This idea does have a hamster wheel quality to it, after all if no matter how much automation we do the amount of work to be done by people always remains roughly constant you have to wonder if this vast planet despoiling project we call 'progress' has any real point to it.

In any case it can be quite dangerous to place too much faith in extrapolations of the future based on past experiance- the classic example being the thanksgiving Turkey's confident analyisis that human beings are benign feeders of Turkeys based on 364 days of excellent empirical data.

Another example might be the role of horses in human economies- there were thousands of years of evidence that the horse was an irreplacable component of the economy yet today very few horses are actually working in that economy, their role largely having been taken over by technological advances in internal combustion engines.

Even at the dawn of the 20th century two exeptionally smart horses might have confidently predicited that their job roles were safe forever based on those thousands of years of evidence- but they would have been mistaken.

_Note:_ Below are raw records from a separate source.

-- ==== Sys2Proof/Machine/Matrix.lean ====
section
/-! DEFINITION. Matrix operations, the hold state, accumulator banks and the engine (10_matrix.md); epilogue entries
(11_epilogue.md). `am.get`, `am.rel`, `am.rd` and `ep.load` retire when they enter their queue; their result is pending at the
scoreboard until the entry is performed (R101, R268, log 23). -/

namespace Sys2Proof.Machine

/-- Code of a matrix format. -/
def mxCode : MxFmt → Nat
  | .bf16 => 0 | .f32 => 1 | .f64 => 2

/-- Code of a tile dimension. -/
def dimNum : Dim → Nat
  | .d16 => 0 | .d32 => 1 | .d64 => 2 | .d128 => 3

/-- All elements of the banks from `bk`, for `n` banks. -/
def bankLo (v bk : Nat) : Nat := Crew.accKey v bk 0 0

/-! ### Epilogue programs (R293, R294) -/

/-- A micro-operation. -/
structure Micro where
  op : Nat
  d : Nat
  a : Nat
  b : Nat
  c : Nat
  n : Nat
  lit : Nat
  deriving DecidableEq, Repr

/-- Fields that a row of Table 11.2 uses: ed, ea, eb, ec, N; `none` for an op that it does not list. -/
def microUses (op : Nat) : Option (Bool × Bool × Bool × Bool × Bool) :=
  match op with
  | 0x01 => some (true, true, false, false, false)
  | 0x02 => some (true, false, false, false, false)
  | 0x04 | 0x05 | 0x06 | 0x08 | 0x09 | 0x12 => some (true, true, true, false, false)
  | 0x07 => some (true, true, true, true, false)
  | 0x0C | 0x0D | 0x10 | 0x11 | 0x14 | 0x15 | 0x16 => some (true, true, false, false, false)
  | 0x18 | 0x19 | 0x1A => some (true, false, false, false, true)
  | 0x1C | 0x1D | 0x1E => some (false, true, false, false, true)
  | _ => none

/-- The fields of a micro-word; `none` where it breaks R294. -/
def microOf (w lit : Nat) : Option Micro :=
  match microUses (bits w 31 26) with
  | none => none
  | some (ud, ua, ub, uc, un) =>
    let m : Micro := { op := bits w 31 26, d := bits w 25 22, a := bits w 21 18, b := bits w 17 14, c := bits w 13 10, n := bits w 1 0, lit }
    if bits w 9 2 = 0 && (ud || m.d = 0) && (ua || m.a = 0) && (ub || m.b = 0) && (uc || m.c = 0) && (un || m.n = 0) then some m
    else none

/-- The micro-operations of a program image, without its header (R293). -/
def epParse : List Nat → Option (List Micro)
  | [] => none
  | [w] => if w = 0xFC000000 then some [] else none
  | w :: l :: rest =>
    if bits w 31 26 = 2 then
      match microOf w l, epParse rest with
      | some m, some t => some (m :: t)
      | _, _ => none
    else
      match microOf w 0, epParse (l :: rest) with
      | some m, some t => some (m :: t)
      | _, _ => none
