/-- PAGE_WALK_COMPLETE: a walk for an access that strand k executes installs a translation; a walk that faults changes nothing by
itself (R179). -/
def execPageWalkComplete (k : Nat) (va : Word) (acc : AccKind) (s : State) : Out :=
  .next (match s.strand? k with
    | some t =>
      if t.status = .resident && s.walksFor t va acc then
        match s.translate (.strand k) acc va with
        | .ok s _ => s
        | .trap _ _ _ => s
        | .stall s => s
      else s
    | none => s)

end Sys2Proof.Machine
end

Of course horses are not humans and humans today tend not to be employed for their brawn but for their brain- and it's not as if anyone is working on ways to replace human brain power with self learning systems....oh wait- they are.

The reality is that an historical pattern is not a natural law- all history can tell us about the impact of automation is that in the past new jobs tended to be created at a fast enough rate to replace those that were lost- what it cannot tell us is that enough new jobs will be created in the future- nor can it tell us if those new roles will be undertaken by humans or robots.

And I do have a problem with the idea of some vastly advanced future society with technologies we can barely imagine that still,somehow, requires large numbers of human beings in order to make it function- so it must be true at some point that if technology continues to advance the need for human labour will one day be largely eliminated. So having established that mass unemployment is inevitable the only question that seems to remain is that of the timing- are we now approaching such a scenario or will that scenario not occur for another hundred years?